After a full year of trekking across continents, whether that be exploring concrete streets of New York, admiring classic European architecture or observing the culture of Abu Dhabi, NYU Shanghai seniors have come home.

As they’re returning to over 600 new faces and the largest freshmen class NYU Shanghai has ever admitted, some seniors have expressed they no longer feel the sense of community which characterized their freshman and sophomore years. Their own senior community is also disconnected by the fact that many seniors continued to study abroad this year.

“When school started I suddenly realized I was surrounded by people I didn’t know,” said senior Benny Weilun Zhang. “That was the first impression I got when I went on campus.”

His thoughts have been echoed throughout the NYUSH senior class, who are now often finding themselves displaced at their own university. The already prevalent disparity between underclassmen and upperclassmen is augmented by the fact that seniors have not met either the sophomore nor the freshman class, according to senior Spencer Smith. Not only are all the underclassmen new, but the one class seniors were acquainted with is currently studying abroad.

“I don’t walk around the hallways and see faces and go ‘I wonder who that is.’ They’re all freshmen to me,” said Smith.

Seniors not only feel isolated from the underclassmen but from faculty as well. Many professors have left since the seniors were last here and there are many new members on the staff. Students have conveyed that the university’s attempt to create a close-knit community is overshadowed by their need to be a global university.

“How do we define this community because you’re constantly in the midst of mobilization,” said Benny Weilun Zhang. “That’s a feeling I can’t even describe.”

While NYUSH has attempted to reconcile this incongruence between classes by creating campus-wide events for students, many still feel like these are not functioning to bring the community together.

“I don’t see those events as events where I can meet other people,” said Spencer Smith. “Usually what those are is, you stand in line for a really long time, you get your food, you sit with your friend group then you leave.”

Along with these events receiving negative feedback from the student body, they are also sparse. Only 2 out of 30 events on the October event calendar, listed on the NYU Shanghai website, promoted activity and conversation with other students. The overwhelming majority of events offered were lectures and speeches.

Senior Meichen Qian commented she has felt an absence of events which would facilitate bringing seniors closer with the rest of the community. “It would be better if we had a senior and sophomore and freshmen activity that we could be involved with together,” Qian said. “Maybe the school doesn’t want to; maybe the school doesn’t want to interrupt senior studies.”

While many seniors have expressed concern of a disjointed community, there are also a great number who are apathetic due to the concern of academics and their lives after graduation.
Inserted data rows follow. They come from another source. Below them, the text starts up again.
/-- Lanes held until the outcome of their instruction is known go on (log entry 37). -/
def State.freeLanes (s : State) (w : Nat) (pc : DWord) : State :=
  s.onWarp w fun x => x.mapLanes fun _ y =>
    match y.failing with
    | some (_, r) => if r.pc = pc && r.cls = 0 then { y with failing := none } else y
    | none => y
/-- ... or park with a class; for an instruction issued in handler mode this is a handler fault. -/
def State.parkHeld (s : State) (handler : Bool) (w : Nat) (pc : DWord) (r : FaultRec) : State :=
  if handler then s.handlerEnd w r
  else s.onWarp w fun x => x.mapLanes fun _ y =>
    match y.failing with
    | some (_, q) => if q.pc = pc && q.cls = 0 then { y.park r with failing := none } else y
    | none => y

/-- A finished operation leaves its counter, and its record is free. -/
def State.closeOp (s : State) (i : Nat) : State :=
  let m := s.memop i
  ((s.onWarp m.warp fun x => x.lower s.now m.ctr).onMemop i fun _ => MemOp.idle)

/-- A stack word is a part of its lane's value: the parts of a lane in address order (09 R228). -/
def MemOp.laneVal (m : MemOp) (l : Nat) : Nat :=
  let ks := (List.range m.accs.length).filter fun k => (m.acc k).lane == l
  (ks.foldr (fun k v => m.val k + 2 ^ (8 * (m.acc k).size) * v) 0)
def MemOp.laneBytes (m : MemOp) (l : Nat) : Nat := (m.accs.filter fun a => a.lane == l).foldl (fun n a => n + a.size) 0

/-- Every request of an operation is answered: its destinations are written (09 R227). Tile operations and copies finish
with their own events. -/
def State.finishOp (s : State) (i : Nat) : State :=
  let m := s.memop i
  let wrote (s : State) : State := (s.countRf m.warp m.vregs).closeOp i
  match m.kind with
  | .store => s.closeOp i
  | .prefetch _ => s.closeOp i
  | .send => s.closeOp i
  | .copy => s.closeOp i
  | .mstacc _ => s.later 0 .tileOpComplete i 2
  | .mldacc _ _ => s.later 0 .tileOpComplete i 3
  | .load signed sc =>
    let lanes := sortU ((m.accs.filter fun a => a.size != 0).map (·.lane))
    if sc then
      match lanes with
      | [] => s.closeOp i
      | l :: _ => (s.onWarp m.warp fun x => x.setSN (m.acc 0).reg (regsOfBytes (m.laneBytes l)) (extendTo signed (m.laneBytes l) (m.laneVal l))).closeOp i
    else
      wrote (s.onWarp m.warp fun x => lanes.foldl (fun x l =>
        x.onLane l fun y =>
          y.load ((m.accs.find? fun a => a.lane == l).getD Acc.none_).reg (regsOfBytes (m.laneBytes l))
            (extendTo signed (m.laneBytes l) (m.laneVal l))) x)
  | .atomicRet sc =>
    if (m.acc 0).size = 0 then s.closeOp i
    else if sc then (s.onWarp m.warp fun x => x.setSN (m.acc 0).reg (regsOfBytes (m.acc 0).size) (m.val 0)).closeOp i
    else wrote (s.onWarp m.warp fun x => x.loadLanes m false)
  | .cld signed sc mask =>
    let v := extendTo signed (m.acc 0).size (m.val 0)
    let n := regsOfBytes (m.acc 0).size
    if (m.acc 0).size = 0 then s.closeOp i
    else if sc then (s.onWarp m.warp fun x => x.setSN (m.acc 0).reg n v).closeOp i
    else wrote (s.onWarp m.warp fun x => x.loadAll mask (m.acc 0).reg n v)
  | .tld16 =>
    wrote (s.onWarp m.warp fun x => (List.range m.accs.length).foldl (fun x k =>
      let a := m.acc k
      if a.size = 0 then x
      else x.onLane a.lane fun y =>
        let r := a.reg / 2
        let old := (if 1000 ≤ r then getP 0 y.shadow (r - 1000) else getP 0 y.v r).toNat
        let new := if a.reg % 2 = 0 then old / 2 ^ 16 * 2 ^ 16 + m.val k else old % 2 ^ 16 + 2 ^ 16 * m.val k
        y.load r 1 new) x)
  | .qld fmt blk mask regs =>
    let line := m.joined
    if (m.acc 0).size = 0 then s.closeOp i
    else if line % 16 ≠ fmt then ((s.parkHeld m.handler m.warp m.pc { accRec 0x0A m.pc false 128 (m.acc 0).va with size := 7 }).closeOp i)
    else
      wrote ((s.freeLanes m.warp m.pc).onWarp m.warp fun x => x.mapLanes fun l y =>
        if mask.getLsbD l then y.load (getP 0 regs l) 1 (qldLane fmt blk l line) else y)
  | .qst bits => if (m.acc 0).size = 0 then s.closeOp i else (s.onTeam (s.warp m.warp).team fun t => { t with qstat := t.qstat ||| BitVec.ofNat 32 bits }).closeOp i
  | .ldpat _ => s.closeOp i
“Seniors are too busy,” said senior Jason Wang, a business and finance major. “Most of the time events are sent via email and you ignored those emails because you’re too busy.”

The indifference towards the NYUSH community that accompanies senior year can also be attributed to the fact that the majority of seniors live off campus and are no longer solely surrounded by other students.

“I don’t live in the dorms so I don’t take the bus back with people. I just come here for class, then go to the library,” said Spencer Smith. “I have a daily life outside this community now which I didn’t really have before.”

Although some seniors have shifted their view of NYUSH to be solely a place of academics rather than a social environment, there are still seniors that are taking extra steps to be apart of this community’s dialogue such as Richard Awuku-Aboayge.

“I play ping pong downstairs. I like to dance so I’m involved with the program there. So with those activities, I get to meet a lot of freshmen and sophomores,” said Awuku-Aboayge. “I feel like the upperclassmen should help lowerclassmen integrate into China and integrate into the community.”

While there are opportunities to be involved through outside activities, this level of involvement is not the standard for seniors who are solely focused on graduation, internships and academics. The question then becomes what NYU Shanghai can do to make this transition less jarring. Most seniors had the same answer: be more flexible with when students can study away.

Multiple seniors expressed that they would have preferred to study away sophomore year spring semester and junior year fall semester, allowing the opportunity for more fluid friendships between grade levels. However, not every senior thinks this is necessary.

“I’m happy it’s structured this way because we as a senior class get to meet and stay together for two years and that builds a stronger sense of community,” said senior Adriano Albarosa. “Even though we studied away for one year, we come back after that and the bond hasn’t loosened.”